Building from scratch is an advanced option. You take on responsibility for tracking upstream changes to the v5-standard image including Python pins, security patches, platform tooling, and the platform-required files under /databricks/ and /etc/environment. Instead, Databricks recommends extending databricksruntime/environment:v5-standard as shown earlier in Step 2.

Databricks provides a reference Dockerfile and requirements.txt that recreate the essential Python environment of v5-standard. Download both files into the same directory before building:

Dockerfile (save as Dockerfile, without the .txt extension)
requirements.txt

To build the image, run:

Bash
docker build -t <your-registry>/<repo>:<tag> .

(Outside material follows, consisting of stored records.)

-- ==== Sys2Proof/Machine/Poly.lean ====
section
/-! DEFINITION. Component P (spec/42_poly.md): addition and subtraction, serialisation, compression, messages and noise, and
their commands. -/

namespace Sys2Proof.Machine

open Sys2Proof

/-- padd_f (R180). -/
def paddF (a b : Poly) : Poly := List.zipWith (fun x y => barrettF (addCoeff x y)) a b

/-- psub_f (R182): barrett_f(w16(a + 3q − b)). -/
def psubF (a b : Poly) : Poly := List.zipWith (fun x y => barrettF (w16 (x.toNat + 3 * q - y.toNat))) a b

/-- A coefficient as the number it holds. -/
def nats (p : Poly) : List Nat := p.map BitVec.toNat

/-- Numbers as coefficients. -/
def coeffs (vs : List Nat) : Poly := vs.map (BitVec.ofNat 16)

/-- tobytes_f (R184): 13 bits of each frozen coefficient. -/
def tobytesF (p : Poly) : Bytes := packBits 13 (nats (p.map freezeF))

/-- frombytes_f (R184): no reduction. -/
def frombytesF (bs : Bytes) : Poly := coeffs (unpackBits 13 256 bs)

/-- cq_d (R188). -/
def cq (d : Nat) (x : Coeff) : Nat := ((freezeF x).toNat * 2 ^ d + 3840) / 7681 % 2 ^ d

/-- dq_d (R188). -/
def dq (d y : Nat) : Nat := (y * 7681 + 2 ^ (d - 1)) / 2 ^ d

/-- compress_d (R188): 32·d bytes. -/
def compressF (d : Nat) (p : Poly) : Bytes := packBits d (p.map (cq d))

/-- decompress_d (R188). -/
def decompressF (d : Nat) (bs : Bytes) : Poly := coeffs ((unpackBits d 256 bs).map (dq d))

/-- The eight coefficients of one message byte (R194): bit j gives MSGONE under the mask 0 − bit. -/
def frommsgByte (m : Byte) : Poly :=
  (List.range 8).map fun j => w16 (0 - ((m.toNat / 2 ^ j % 2 : Nat) : Int)) &&& BitVec.ofNat 16 msgone

/-- frommsg_f (R194): bit j of byte i is coefficient 8i + j. -/
def frommsgF (m : Bytes) : Poly := m.flatMap frommsgByte

/-- The message bit of a coefficient (R196). -/
def msgBit (c : Coeff) : Nat := (2 * (freezeF c).toNat + halfq) / q % 2

/-- tomsg_f (R196): bit 8i + j goes to bit j of byte i. -/
def tomsgF (p : Poly) : Bytes := packBits 1 (p.map msgBit)

/-- The mask of R198 with one bit set every η positions. -/
def cbdMask (eta : Nat) : Nat :=
  if eta = 3 then 0x249249 else if eta = 4 then 0x11111111 else 0x0842108421

/-- The sum over s < η of (t >> s) AND mask (R198): each η-bit field counts the ones of the same field of t. -/
def cbdCounts (eta t : Nat) : Nat := ((List.range eta).map fun s => (t >>> s) &&& cbdMask eta).sum

/-- The four coefficients of one group of η bytes (R198). -/
def cbdGroup (eta : Nat) (bs : Bytes) : Poly :=
  let d := cbdCounts eta (loadLE bs)
  (List.range 4).map fun m =>
    let a := d / 2 ^ (2 * eta * m) % 2 ^ eta
    let b := d / 2 ^ (2 * eta * m + eta) % 2 ^ eta
    BitVec.ofNat 16 (a + 7681 - b)

/-- `n` groups of η bytes. -/
def cbdGroups (eta : Nat) : Nat → Bytes → Poly
  | 0, _ => []
  | n + 1, bs => cbdGroup eta (bs.take eta) ++ cbdGroups eta n (bs.drop eta)

/-- cbd_f (R198): 64 groups of η bytes, four coefficients each. -/
def cbdF (eta : Nat) (bs : Bytes) : Poly := cbdGroups eta 64 bs

/-- getnoise_f (R200): cbd_f(SHAKE256(seed ‖ [nonce], 64η), η). -/
def getnoiseF (h : Sponge) (seed : Bytes) (nonce : Byte) (eta : Nat) : Poly :=
  cbdF eta (h.shake256 (seed ++ [nonce]) (64 * eta))

/-- PADD (R181). -/
def execPadd (rd rs1 rs2 : Nat) (s : State) : Host.Outcome State Fault Refusal :=
  s.commit do
    s.check (.padd rd rs1 rs2)
    let a ← s.readPoly rs1
    let b ← s.readPoly rs2
    return { preg := [(rd, [paddF a b])] }

/-- PSUB (R183): the minuend is RS1. -/
def execPsub (rd rs1 rs2 : Nat) (s : State) : Host.Outcome State Fault Refusal :=
  s.commit do
    s.check (.psub rd rs1 rs2)
    let a ← s.readPoly rs1
    let b ← s.readPoly rs2
    return { preg := [(rd, [psubF a b])] }

/-- TOBYTES (R185): 416 bytes from BOFF. -/
def execTobytes (rp boff : Nat) (s : State) : Host.Outcome State Fault Refusal :=
  s.commit do
    s.check (.tobytes rp boff)
    let p ← s.readPoly rp
    return { buf := [(boff, tobytesF p)] }

/-- FROMBYTES (R187). -/
def execFrombytes (rp boff : Nat) (s : State) : Host.Outcome State Fault Refusal :=
  s.commit do
    s.check (.frombytes rp boff)
    let bs ← s.memRead boff 416
    return { preg := [(rp, [frombytesF bs])] }

/-- COMPRESS3 (R190): 96 bytes from BOFF. -/
def execCompress3 (rp boff : Nat) (s : State) : Host.Outcome State Fault Refusal :=
  s.commit do
    s.check (.compress3 rp boff)
    let p ← s.readPoly rp
    return { buf := [(boff, compressF 3 p)] }

/-- DECOMPRESS3 (R191). -/
def execDecompress3 (rp boff : Nat) (s : State) : Host.Outcome State Fault Refusal :=
  s.commit do
    s.check (.decompress3 rp boff)
    let bs ← s.memRead boff 96
    return { preg := [(rp, [decompressF 3 bs])] }

/-- COMPRESS11 (R192): 352 bytes from BOFF. -/
def execCompress11 (rp boff : Nat) (s : State) : Host.Outcome State Fault Refusal :=
  s.commit do
    s.check (.compress11 rp boff)
    let p ← s.readPoly rp
    return { buf := [(boff, compressF 11 p)] }

/-- DECOMPRESS11 (R193). -/
def execDecompress11 (rp boff : Nat) (s : State) : Host.Outcome State Fault Refusal :=
  s.commit do
    s.check (.decompress11 rp boff)
    let bs ← s.memRead boff 352
    return { preg := [(rp, [decompressF 11 bs])] }

/-- FROMMSG (R195). -/
def execFrommsg (rp boff : Nat) (s : State) : Host.Outcome State Fault Refusal :=
  s.commit do
    s.check (.frommsg rp boff)
    let bs ← s.memRead boff 32
    return { preg := [(rp, [frommsgF bs])] }

/-- TOMSG (R197): 32 bytes from BOFF. -/
def execTomsg (rp boff : Nat) (s : State) : Host.Outcome State Fault Refusal :=
  s.commit do
    s.check (.tomsg rp boff)
    let p ← s.readPoly rp
    return { buf := [(boff, tomsgF p)] }

/-- CBD (R199): η from the snapshot's SET. -/
def execCbd (rp boff : Nat) (s : State) : Host.Outcome State Fault Refusal :=
  s.commit do
    s.check (.cbd rp boff)
    let bs ← s.memRead boff (64 * s.snap.set.eta)
    return { preg := [(rp, [cbdF s.snap.set.eta bs])] }

/-- GETNOISE (R201): the seed from BUF, the nonce ARG[7:0]. -/
def execGetnoise (rp boff : Nat) (s : State) : Host.Outcome State Fault Refusal :=
  s.commit do
    s.check (.getnoise rp boff)
    let seed ← s.memRead boff 32
    return { preg := [(rp, [getnoiseF sponge seed (argNonce s.snap.arg) s.snap.set.eta])] }

end Sys2Proof.Machine
end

If your build host cannot reach https://pypi.org, override the pip index at build time by running:

Bash
docker build --build-arg PIP_INDEX_URL=https://your-mirror/simple -t <your-registry>/<repo>:<tag> .

Before continuiing to the next step, verify that the curated Python packages import cleanly by running:

Bash
docker run --rm --cpus 2 <your-registry>/<repo>:<tag> \
  /databricks/python3/bin/python -c \
  "import pandas, numpy, pyarrow, mlflow, databricks.connect; print('OK')"

Step 3: Push your image to a registry

Next, push your image to a Docker registry. Databricks Container Services supports the same registries on both standard and dedicated compute:

Docker Hub with no authentication or basic authentication.
Azure Container Registry with basic authentication.

Amazon Elastic Container Registry (Amazon ECR) with IAM (with the exception of Commercial Cloud Services (C2S)).

Other registries that support no authentication or basic authentication should also work. Basic authentication uses your registry username and password.

For best image-pull performance, use a registry in the same cloud and region as your Databricks workspace.

Bash
echo "$REGISTRY_PASSWORD" | docker login -u <registry-username> --password-stdin <registry-url>
docker push <registry-url>/<project>[/<repo>]:<tag>

note

If you use Docker Hub, check that your rate limits accommodate the compute you expect to launch in a six-hour period. See the Docker documentation for details. If this limit is exceeded, requests return 429 Too Many Requests.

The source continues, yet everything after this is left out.